Nagel then flew as pilot on STS-61A, the West German D-1 Spacelab mission, which launched from Kennedy Space Center, Florida, on October 30, 1985. This mission was the first in which payload activities were controlled from outside the United States. More than 75 scientific experiments were completed in the areas of physiological sciences, materials processing, biology, and navigation. After completing 111 orbits of the Earth, Shuttle Challenger landed at Edwards Air Force Base, California on November 6, 1985.

On his third flight, Nagel was commander of STS-37, which launched into orbit on April 5, 1991, from Kennedy Space Center, Florida, and landed on April 11, 1991, at Edwards Air Force Base, California. During this mission, the crew aboard the Shuttle Atlantis deployed the Compton Gamma Ray Observatory for the purpose of exploring gamma ray sources throughout the universe. The crew and conducted the first scheduled space walk in more than five and one-half years, and the first successful unscheduled spacewalk to free a stuck antenna on the satellite.
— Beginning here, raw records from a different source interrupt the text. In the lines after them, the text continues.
/-! ### STAND and SHUTDOWN (R467-R472, R482-R485) -/

/-- An activity of R467 that answers BUSY is in progress. -/
def State.standBusy (s : State) : Bool :=
  s.chip F.handover == 1 || s.hbm.margin != 0 || (s.inprog.any fun q => q.op == 0x0203 || q.op == 0x000B)
    || (List.range 64).any fun r => s.get (regionB r) F.regionValid == 1
        && (s.get (regionB r) F.regionMstate == 1 || s.get (regionB r) F.regionMstate == 3)

/-- A KV import or a collective context is open. -/
def State.standInUse (s : State) : Bool := (s.sb.imports.any fun e => e.2.st == 1) || s.link.colls.any fun e => e.2.opened

/-- The checks of R467, which SHUTDOWN shares (R482). -/
def State.standCheck (s : State) (c : Cmd) (own : State → State) : State :=
  if s.standBusy then s.respondBusy c.box c.coach
  else if s.standInUse then s.respond c.box c.coach Sc.inUse
  else own s

/-- STAND_ENTER (R467): accepted, the device is ENTERING and drains. -/
def execStandEnter (box : Nat) (s : State) : Res :=
  .next (takeCommand 0x0006 box (fun c s => s.standCheck c fun s =>
    let s : State := { s with pwr := { s.pwr with entry := 1 } }
    ((s.setChip F.pwrStatusState 1).refreshDrain).inProg c) s)

/-- STAND_DRAINED (R467, steps 2 to 4): the drain is complete and no in-field test runs: the MP writes the response. -/
def execStandDrained (s : State) : Res :=
  .next (if s.pwr.entry ≠ 1 ∨ s.chip F.pwrStatusState ≠ 1 ∨ s.chip F.drained = 0 ∨ s.chip F.ftStatusTesting ≠ 0xFF ∨ s.mpUp = false then s
    else State.answerAll { s with pwr := { s.pwr with entry := 2 } } 0x0006 (fun _ => true) Sc.ok)

/-- Every port goes dark; PORT_CTRL keeps its value (R467, step 5). -/
def State.portsDark (s : State) : State :=
  let s := (List.range 16).foldl (fun (s : State) p =>
    let st := s.linkState p
    if st = Ls.up ∨ st = Ls.retrain then s.loseLink p Ls.disabled
    else if st = Ls.disabled then s else s.enterLink p Ls.disabled) s
  s.lasersOff

/-- STAND_ACK_WAIT_END (R467, steps 5 to 8; R472, R473): ports and lasers off, stacks in self-refresh, state retained, clocks gated,
main rails off. A wake that is pending starts now. -/
def execStandAckWaitEnd (s : State) : Res :=
  .next (if s.pwr.entry ≠ 2 ∨ s.clocked = false ∨ s.log.hold = true then s
    else
      let s := s.portsDark
      let s := (List.range 8).foldl (fun (s : State) m => s.set (mcB m) F.mcSelfref 1) s
      let s := (s.count F.standEntries).setChip F.clkStatusSrc 4
      let word := (Config.measured s.free).toNat
      let s : State := { s.draw with pwr := { s.pwr with entry := 0, retained := true, retCheck := word
                                                         railsGood := keptRails s.pwr.railsGood } }
      if s.pwr.wakePending then s.beginWake false else s)

/-- STAND_ADDRESS_MATCH (R468): the matcher acknowledges the device's address, and the wake starts. -/
def execStandAddressMatch (s : State) : Res := .next (if s.chip F.clkStatusSrc = 4 then s.beginWake false else s)

/-- A stack's loop-back ends: LB_ERRS and LB_BITS take what was counted, LANE_ERR what was found (free, log entry 3), and the stack
leaves self-refresh (R492, R493). -/
def State.endLbHbm (s : State) (m errs nbits : Nat) : State :=
  let b := lbHbmB m
  if s.get b F.lbActive = 0 then s
  else
    let lanes := (Config.measured s.free).toNat
    let s := ((((s.draw).set b F.lbDepth 0).set b F.lbActive 0).set b F.lbLock 0).set b F.lbLaneErr lanes
    let s := (((s.bump b F.lbLbErrs errs).bump b F.lbLbBits nbits)).set (mcB m) F.mcSelfref 0
    { s with hbm := { s.hbm with lbEnd := SMap.put 0 s.hbm.lbEnd m 0 } }

/-- Every loop-back ends (R496). -/
def State.endLoops (s : State) : State :=
  let s := (List.range 16).foldl (fun (s : State) p => if s.get (lbEklB p) F.lbActive = 1 then s.endLoop p else s) s
  (List.range 8).foldl (fun (s : State) m =>
    if s.get (lbHbmB m) F.lbActive = 1 then
      (s.draw.draw).endLbHbm m (Config.measured s.free).toNat (Config.measured (s.free + 1)).toNat
    else s) s

/-- SHUTDOWN (R482, R496): refused as STAND_ENTER is; accepted, PWR_STATUS reads SHUT and the device drains. -/
def execShutdown (box : Nat) (s : State) : Res :=
  .next (takeCommand 0x0007 box (fun c s => s.standCheck c fun s =>
    (((s.setChip F.pwrStatusState 2).refreshDrain).endLoops).inProg c) s)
Nagel also served as commander of STS-55, the German D-2 Spacelab mission. After launching on April 26, 1993, on the Shuttle Columbia; the crew landed 10 days later on May 6, 1993, at Edwards Air Force Base, California. During the ambitious mission 89 experiments were performed in many disciplines such as materials processing, life sciences, robotics, technology, astronomy and earth mapping.

In total, he logged 723 hours in space.

==Post-NASA career==
In 2011, Nagel and his wife Linda moved to Columbia, Missouri, where they both were teaching at the University of Missouri. Nagel was a retention specialist in the College of Engineering and instructor in the Mechanical and Aerospace Engineering Department, specializing in aerospace propulsion; Godwin was a professor in the physics department, specializing in astronomy.
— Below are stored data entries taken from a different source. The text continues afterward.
-- ==== Sys2Proof/Machine/Dispatch.lean ====
section
/-! DEFINITION. One arm per command: a direct call of its meaning, or a rejection by name. -/
namespace Sys2Proof.Machine

def exec (i : Instr) (s : State) : Host.Outcome State Fault Refusal :=
  match i with
  | .getInfo box => Sys2Proof.Machine.execGetInfo box s
  | .setRole box => Sys2Proof.Machine.execSetRole box s
  | .setCoreConfig box => Sys2Proof.Machine.execSetCoreConfig box s
  | .topoSet box => Sys2Proof.Machine.execTopoSet box s
  | .drain box => Sys2Proof.Machine.execDrain box s
  | .standEnter box => Sys2Proof.Machine.execStandEnter box s
  | .shutdown box => Sys2Proof.Machine.execShutdown box s
  | .chipReset box => Sys2Proof.Machine.execChipReset box s
  | .fwHandover box => Sys2Proof.Machine.execFwHandover box s
  | .coreWithdraw box => Sys2Proof.Machine.execCoreWithdraw box s
  | .coreTest box => Sys2Proof.Machine.execCoreTest box s
  | .logRead box => Sys2Proof.Machine.execLogRead box s
  | .idGet box => Sys2Proof.Machine.execIdGet box s
  | .attestQuote box => Sys2Proof.Machine.execAttestQuote box s
  | .coachCreate box => Sys2Proof.Machine.execCoachCreate box s
  | .coachDestroy box => Sys2Proof.Machine.execCoachDestroy box s
  | .coachStart box => Sys2Proof.Machine.execCoachStart box s
  | .coachHalt box => Sys2Proof.Machine.execCoachHalt box s
  | .coachReset box => Sys2Proof.Machine.execCoachReset box s
  | .coachMap box => Sys2Proof.Machine.execCoachMap box s
  | .coachUnmap box => Sys2Proof.Machine.execCoachUnmap box s
  | .launchAt box => Sys2Proof.Machine.execLaunchAt box s
  | .regionSet box pick => Sys2Proof.Machine.execRegionSet box pick s
  | .regionClear box => Sys2Proof.Machine.execRegionClear box s
  | .memMargin box => Sys2Proof.Machine.execMemMargin box s
  | .kvPoolSet box => Sys2Proof.Machine.execKvPoolSet box s
  | .graphRegister box => Sys2Proof.Machine.execGraphRegister box s
  | .graphUpdate box => Sys2Proof.Machine.execGraphUpdate box s
  | .graphUnregister box => Sys2Proof.Machine.execGraphUnregister box s
  | .graphShare box => Sys2Proof.Machine.execGraphShare box s
  | .tableLoad box => Sys2Proof.Machine.execTableLoad box s
  | .tableRetire box => Sys2Proof.Machine.execTableRetire box s
  | .overlayLoad box pick => Sys2Proof.Machine.execOverlayLoad box pick s
  | .overlayDrop box => Sys2Proof.Machine.execOverlayDrop box s
  | .overlayRead box => Sys2Proof.Machine.execOverlayRead box s
  | .seqOpen box pick => Sys2Proof.Machine.execSeqOpen box pick s
  | .seqCancel box => Sys2Proof.Machine.execSeqCancel box s
  | .kvPause box => Sys2Proof.Machine.execKvPause box s
  | .kvResume box => Sys2Proof.Machine.execKvResume box s
  | .kvImportOpen box pick => Sys2Proof.Machine.execKvImportOpen box pick s
  | .kvImportClose box => Sys2Proof.Machine.execKvImportClose box s
  | .kvShip box => Sys2Proof.Machine.execKvShip box s
  | .collOpen box pick => Sys2Proof.Machine.execCollOpen box pick s
  | .collRun box => Sys2Proof.Machine.execCollRun box s
  | .collClose box => Sys2Proof.Machine.execCollClose box s
  | .tableLoadDone slot => Sys2Proof.Machine.execTableLoadDone slot s
  | .quoteSigned => Sys2Proof.Machine.execQuoteSigned s
  | .marginDone eyes => Sys2Proof.Machine.execMarginDone eyes s
  | .coachDestroyDone coach => Sys2Proof.Machine.execCoachDestroyDone coach s
  | .mirrorSyncDone region => Sys2Proof.Machine.execMirrorSyncDone region s
  | .mirrorRebuild => Sys2Proof.Machine.execMirrorRebuild s
  | .kvMoveDone slot pages lost => Sys2Proof.Machine.execKvMoveDone slot pages lost s
  | .handoverCheckpointDone => Sys2Proof.Machine.execHandoverCheckpointDone s
  | .firmwareRestoreDone ok => Sys2Proof.Machine.execFirmwareRestoreDone ok s
  | .standDrained => Sys2Proof.Machine.execStandDrained s
  | .standAckWaitEnd => Sys2Proof.Machine.execStandAckWaitEnd s
  | .selftestDone results => Sys2Proof.Machine.execSelftestDone results s
  | .eklWrite port m => Sys2Proof.Machine.execEklWrite port m s
  | .eklWriteAck port m => Sys2Proof.Machine.execEklWriteAck port m s
  | .eklRead port m => Sys2Proof.Machine.execEklRead port m s
  | .eklReadData port m => Sys2Proof.Machine.execEklReadData port m s
  | .eklAdd port m => Sys2Proof.Machine.execEklAdd port m s
  | .eklAddAck port m => Sys2Proof.Machine.execEklAddAck port m s
  | .drawbar port m => Sys2Proof.Machine.execDrawbar port m s
  | .chainDone port m => Sys2Proof.Machine.execChainDone port m s
  | .replay port m => Sys2Proof.Machine.execReplay port m s
  | .barCredit port m => Sys2Proof.Machine.execBarCredit port m s
  | .shipHeader port m => Sys2Proof.Machine.execShipHeader port m s
  | .shipPageRecord port m => Sys2Proof.Machine.execShipPageRecord port m s
  | .shipPageData port m page => Sys2Proof.Machine.execShipPageData port m page s
  | .shipTrailer port m => Sys2Proof.Machine.execShipTrailer port m s
  | .shipAccept port m => Sys2Proof.Machine.execShipAccept port m s
  | .shipNak port m => Sys2Proof.Machine.execShipNak port m s
  | .shipCommit port m => Sys2Proof.Machine.execShipCommit port m s
  | .shipAbort port m => Sys2Proof.Machine.execShipAbort port m s
  | .shipAnswerTimeout slot => Sys2Proof.Machine.execShipAnswerTimeout slot s
  | .collUp port m => Sys2Proof.Machine.execCollUp port m s
  | .collDown port m => Sys2Proof.Machine.execCollDown port m s
  | .collAbort port m => Sys2Proof.Machine.execCollAbort port m s
  | .collTimeout ctx => Sys2Proof.Machine.execCollTimeout ctx s
  | .mgmt port m => Sys2Proof.Machine.execMgmt port m s
  | .bootGrant port m => Sys2Proof.Machine.execBootGrant port m s
  | .messageForward port m => Sys2Proof.Machine.execMessageForward port m s
  | .dataFlit port flit fec => Sys2Proof.Machine.execDataFlit port flit fec s
  | .idleFlit port flit fec => Sys2Proof.Machine.execIdleFlit port flit fec s
  | .markFlit port flit fec => Sys2Proof.Machine.execMarkFlit port flit fec s
  | .replayTimeout port => Sys2Proof.Machine.execReplayTimeout port s
  | .frameStart => Sys2Proof.Machine.execFrameStart s
  | .syncMarkLoss => Sys2Proof.Machine.execSyncMarkLoss s
  | .syncHoldoverExpiry => Sys2Proof.Machine.execSyncHoldoverExpiry s
  | .lightDetect port => Sys2Proof.Machine.execLightDetect port s
  | .trainingRetry port light => Sys2Proof.Machine.execTrainingRetry port light s
  | .trainingTimeout port => Sys2Proof.Machine.execTrainingTimeout port s
  | .fecLockLoss port lane => Sys2Proof.Machine.execFecLockLoss port lane s
  | .retrainRelock port ack => Sys2Proof.Machine.execRetrainRelock port ack s
  | .retrainTimeout port => Sys2Proof.Machine.execRetrainTimeout port s
  | .lossOfSignal port lane => Sys2Proof.Machine.execLossOfSignal port lane s
  | .routeUpdate => Sys2Proof.Machine.execRouteUpdate s
  | .presenceChange oc present => Sys2Proof.Machine.execPresenceChange oc present s
  | .presenceSteady oc => Sys2Proof.Machine.execPresenceSteady oc s
  | .drainComplete => Sys2Proof.Machine.execDrainComplete s
  | .hostWriteGiveup port => Sys2Proof.Machine.execHostWriteGiveup port s
  | .interruptFrameResend tag => Sys2Proof.Machine.execInterruptFrameResend tag s
  | .seqInputWrite coach slot word => Sys2Proof.Machine.execSeqInputWrite coach slot word s
  | .seqCancelBit coach slot => Sys2Proof.Machine.execSeqCancelBit coach slot s
  | .seqCloseBit coach slot => Sys2Proof.Machine.execSeqCloseBit coach slot s
  | .seqEntryStaged slot => Sys2Proof.Machine.execSeqEntryStaged slot s
  | .deadlineCheck => Sys2Proof.Machine.execDeadlineCheck s
  | .deadlineExpiry slot => Sys2Proof.Machine.execDeadlineExpiry slot s
  | .sbIdleTimer => Sys2Proof.Machine.execSbIdleTimer s
  | .kvTtlExpiry slot => Sys2Proof.Machine.execKvTtlExpiry slot s
  | .importTtlExpiry idx => Sys2Proof.Machine.execImportTtlExpiry idx s
  | .manifestReady pages waitNs => Sys2Proof.Machine.execManifestReady pages waitNs s
  | .ledgerAuditTimer => Sys2Proof.Machine.execLedgerAuditTimer s
  | .ledgerEvalDone found => Sys2Proof.Machine.execLedgerEvalDone found s
  | .gsDispatchUnit waitNs => Sys2Proof.Machine.execGsDispatchUnit waitNs s
  | .quantumStart => Sys2Proof.Machine.execQuantumStart s
  | .throttleWindow => Sys2Proof.Machine.execThrottleWindow s
  | .tdDispatchRx core poisoned => Sys2Proof.Machine.execTdDispatchRx core poisoned s
  | .carriageIssue core idx found => Sys2Proof.Machine.execCarriageIssue core idx found s
  | .carriageComplete core idx => Sys2Proof.Machine.execCarriageComplete core idx s
  | .carriageCompletionRx => Sys2Proof.Machine.execCarriageCompletionRx s
  | .carriageEndRx core => Sys2Proof.Machine.execCarriageEndRx core s
  | .carriageWatchdog core idx => Sys2Proof.Machine.execCarriageWatchdog core idx s
  | .tileSwap core te => Sys2Proof.Machine.execTileSwap core te s
  | .teFormatBarrierEnd core te => Sys2Proof.Machine.execTeFormatBarrierEnd core te s
  | .setReady core te => Sys2Proof.Machine.execSetReady core te s
  | .setDrainStart core te found => Sys2Proof.Machine.execSetDrainStart core te found s
  | .setDrainDone core te => Sys2Proof.Machine.execSetDrainDone core te s
  | .drawbarCartRx core te found => Sys2Proof.Machine.execDrawbarCartRx core te found s
  | .xeTileStart core te idx => Sys2Proof.Machine.execXeTileStart core te idx s
  | .xeBlockDone core te stall => Sys2Proof.Machine.execXeBlockDone core te stall s
  | .geCartRead core idx ove tile => Sys2Proof.Machine.execGeCartRead core idx ove tile s
  | .partialCartRx core found => Sys2Proof.Machine.execPartialCartRx core found s
  | .mergeFold core idx pick => Sys2Proof.Machine.execMergeFold core idx pick s
  | .dmaDescriptorIssue core waitTag waitCred => Sys2Proof.Machine.execDmaDescriptorIssue core waitTag waitCred s
  | .dmaChunkDone core tag => Sys2Proof.Machine.execDmaChunkDone core tag s
  | .xlateWalkDone block coach addr write poisoned => Sys2Proof.Machine.execXlateWalkDone block coach addr write poisoned s
  | .nbrWriteRx core => Sys2Proof.Machine.execNbrWriteRx core s
  | .scrubRow core bank errs => Sys2Proof.Machine.execScrubRow core bank errs s
  | .scrubForce core bank errs => Sys2Proof.Machine.execScrubForce core bank errs s
  | .spmClearDone core => Sys2Proof.Machine.execSpmClearDone core s
  | .mcBulkRequest core tag found => Sys2Proof.Machine.execMcBulkRequest core tag found s
  | .mcFineRequest req found => Sys2Proof.Machine.execMcFineRequest req found s
  | .mcAddRequest req found => Sys2Proof.Machine.execMcAddRequest req found s
  | .patrolLine mc pc addr found => Sys2Proof.Machine.execPatrolLine mc pc addr found s
  | .pmIntervalEnd => Sys2Proof.Machine.execPmIntervalEnd s
  | .interruptCoalTimeout vec => Sys2Proof.Machine.execInterruptCoalTimeout vec s
  | .launchTime coach => Sys2Proof.Machine.execLaunchTime coach s
  | .launchWindow coach => Sys2Proof.Machine.execLaunchWindow coach s
  | .ftDue core => Sys2Proof.Machine.execFtDue core s
  | .ftTestStart core => Sys2Proof.Machine.execFtTestStart core s
  | .ftDefer core => Sys2Proof.Machine.execFtDefer core s
  | .ftTestDone core passed => Sys2Proof.Machine.execFtTestDone core passed s
  | .recoveryDone => Sys2Proof.Machine.execRecoveryDone s
  | .mpWatchdog => Sys2Proof.Machine.execMpWatchdog s
  | .mpAbsentLimit => Sys2Proof.Machine.execMpAbsentLimit s
  | .gsSbParityFail => Sys2Proof.Machine.execGsSbParityFail s
  | .warmResetQuiesced => Sys2Proof.Machine.execWarmResetQuiesced s
  | .bootPorDone ok => Sys2Proof.Machine.execBootPorDone ok s
  | .hbmTrainDone failed => Sys2Proof.Machine.execHbmTrainDone failed s
  | .bootReqTimer => Sys2Proof.Machine.execBootReqTimer s
  | .handbackDone retest => Sys2Proof.Machine.execHandbackDone retest s
  | .bootReadTimeout off => Sys2Proof.Machine.execBootReadTimeout off s
  | .imageLoadDone => Sys2Proof.Machine.execImageLoadDone s
  | .imageVerifyDone place burnOk => Sys2Proof.Machine.execImageVerifyDone place burnOk s
  | .pwrgdRise => Sys2Proof.Machine.execPwrgdRise s
  | .pwrgdFall => Sys2Proof.Machine.execPwrgdFall s
  | .poreset asserted straps testen => Sys2Proof.Machine.execPoreset asserted straps testen s
  | .warmreset => Sys2Proof.Machine.execWarmreset s
  | .regulatorGood rail => Sys2Proof.Machine.execRegulatorGood rail s
  | .regulatorTimeout rail => Sys2Proof.Machine.execRegulatorTimeout rail s
  | .xtalDelayEnd => Sys2Proof.Machine.execXtalDelayEnd s
  | .pllLockDone xtalOk locked => Sys2Proof.Machine.execPllLockDone xtalOk locked s
  | .pllLockLoss => Sys2Proof.Machine.execPllLockLoss s
  | .ioscTrimMeasure ppm => Sys2Proof.Machine.execIoscTrimMeasure ppm s
  | .vinUndervolt mv => Sys2Proof.Machine.execVinUndervolt mv s
  | .vinBrownout mv => Sys2Proof.Machine.execVinBrownout mv s
  | .thermSample tj more => Sys2Proof.Machine.execThermSample tj more s
  | .thermalTrip => Sys2Proof.Machine.execThermalTrip s
  | .throttleEval tj watts => Sys2Proof.Machine.execThrottleEval tj watts s
  | .standAddressMatch => Sys2Proof.Machine.execStandAddressMatch s
  | .lbEklWrite port depth => Sys2Proof.Machine.execLbEklWrite port depth s
  | .lbHbmWrite stack depth => Sys2Proof.Machine.execLbHbmWrite stack depth s
  | .lbHbmEnd stack errs bits => Sys2Proof.Machine.execLbHbmEnd stack errs bits s
  | .tapReset => Sys2Proof.Machine.execTapReset s
  | .jtagIdcode => Sys2Proof.Machine.execJtagIdcode s
  | .jtagBypass => Sys2Proof.Machine.execJtagBypass s
  | .jtagSamplePreload pins => Sys2Proof.Machine.execJtagSamplePreload pins s
  | .jtagExtest pins => Sys2Proof.Machine.execJtagExtest pins s
  | .jtagHighz pins => Sys2Proof.Machine.execJtagHighz pins s
  | .jtagClamp pins => Sys2Proof.Machine.execJtagClamp pins s
  | .scanReq => Sys2Proof.Machine.execScanReq s
  | .scanClearDone => Sys2Proof.Machine.execScanClearDone s
  | .fuseProg kind a b c => Sys2Proof.Machine.execFuseProg kind a b c s
  | .sbQuickCommand => Sys2Proof.Machine.execSbQuickCommand s
  | .sbStatusRead => Sys2Proof.Machine.execSbStatusRead s
  | .sbRegisterRead addr => Sys2Proof.Machine.execSbRegisterRead addr s
  | .sbMailboxWrite off data pecOk => Sys2Proof.Machine.execSbMailboxWrite off data pecOk s
  | .sbAlertResponse => Sys2Proof.Machine.execSbAlertResponse s
  | .sbClockTimeout => Sys2Proof.Machine.execSbClockTimeout s
  | .svcButtonPress => Sys2Proof.Machine.execSvcButtonPress s
  | .svcButtonRelease => Sys2Proof.Machine.execSvcButtonRelease s
  | .svcHold => Sys2Proof.Machine.execSvcHold s
  | .chipModeWrite value => Sys2Proof.Machine.execChipModeWrite value s
  | .coachRwhWrite coach off value => Sys2Proof.Machine.execCoachRwhWrite coach off value s
  | .vcfgWrite vec value => Sys2Proof.Machine.execVcfgWrite vec value s
  | .portDisableWrite port value => Sys2Proof.Machine.execPortDisableWrite port value s
  | .svcLocateWrite value => Sys2Proof.Machine.execSvcLocateWrite value s
  | .gcSyncWrite value => Sys2Proof.Machine.execGcSyncWrite value s
  | .counterReadClear addr => Sys2Proof.Machine.execCounterReadClear addr s
  | .registerWrite admin coach addr words => Sys2Proof.Machine.execRegisterWrite admin coach addr words s
  | .stackTrainingLoss stack => Sys2Proof.Machine.execStackTrainingLoss stack s
  | .portSwitchParityFailure => Sys2Proof.Machine.execPortSwitchParityFailure s
  | .refclkPresenceChange present => Sys2Proof.Machine.execRefclkPresenceChange present s
  | .translationCachesDropped => Sys2Proof.Machine.execTranslationCachesDropped s

end Sys2Proof.Machine
end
Specifically he worked at the University of Missouri College of Engineering. There he served as an instructor in the university's Mechanical and Aerospace Engineering Department.

==Organizations==
Life member of the Order of Daedalians and Alpha Delta Phi; and honorary member of Phi Eta Sigma, Sigma Tau, Tau Beta Pi, and Sigma Gamma Tau.

==Special honors==

Awarded the Air Force Distinguished Flying Cross and the Air Medal with 7 Oak Leaf Clusters; and for Undergraduate Pilot Training, recipient of the Commander's Trophy, the Flying Trophy, the Academic Trophy, and the Orville Wright Achievement Award (Order of Daedalians); also presented the Air Force Meritorious Service Medal (1978).
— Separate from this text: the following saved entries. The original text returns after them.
-- ==== Sys2Proof/Machine/Tick.lean ====
section
/-!
DEFINITION. The clock tick: GCOUNT advances by one while the root clock runs (R357, R457), and a DRAIN command that has waited
100 ms is answered TIMEOUT (R431).
-/
namespace Sys2Proof.Machine

/-- A DRAIN command in progress has waited 100 ms (R431). -/
def State.drainLate (s : State) (q : InProg) : Bool := q.op == 0x0005 && decide (q.par.headD 0 + 100000000 ≤ s.gcount)

/-- The DRAIN commands that have waited 100 ms are answered TIMEOUT, and the drain goes on (R431). -/
def State.drainTimeouts (s : State) : State :=
  if s.mpUp = true ∧ s.inprog.any s.drainLate = true then s.answerAll 0x0005 s.drainLate Sc.timeout else s

/-- One CLK_F cycle while the clock state is RUN: GCOUNT advances by one, wrapping at 2^64 (R357), and the mesh moves its carts
(R15, R31); otherwise nothing. -/
def tick (s : State) : State :=
  if s.regs.get chipB F.clkStatusSrc = 3 then State.drainTimeouts { s with gcount := (s.gcount + 1) % 2 ^ 64, noc := s.noc.cycle } else s

end Sys2Proof.Machine
end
Recipient of 4 NASA Space Flight Medals, (1985, 1991, 1993), NASA Exceptional Service Medals (1988, 1989), NASA Outstanding Leadership Medal (1992), AAS Flight Achievement Award, STS-37 Crew (1992), Outstanding Alumni Award (University of Illinois, 1992), NASA Distinguished Service Medal (1994), Distinguished Alumni Award (California State University, Fresno, 1994), Lincoln Laureate (State of Illinois, 1994).

==Death==
Nagel died in Columbia, Missouri, from advanced melanoma on August 21, 2014. He was 67 years old.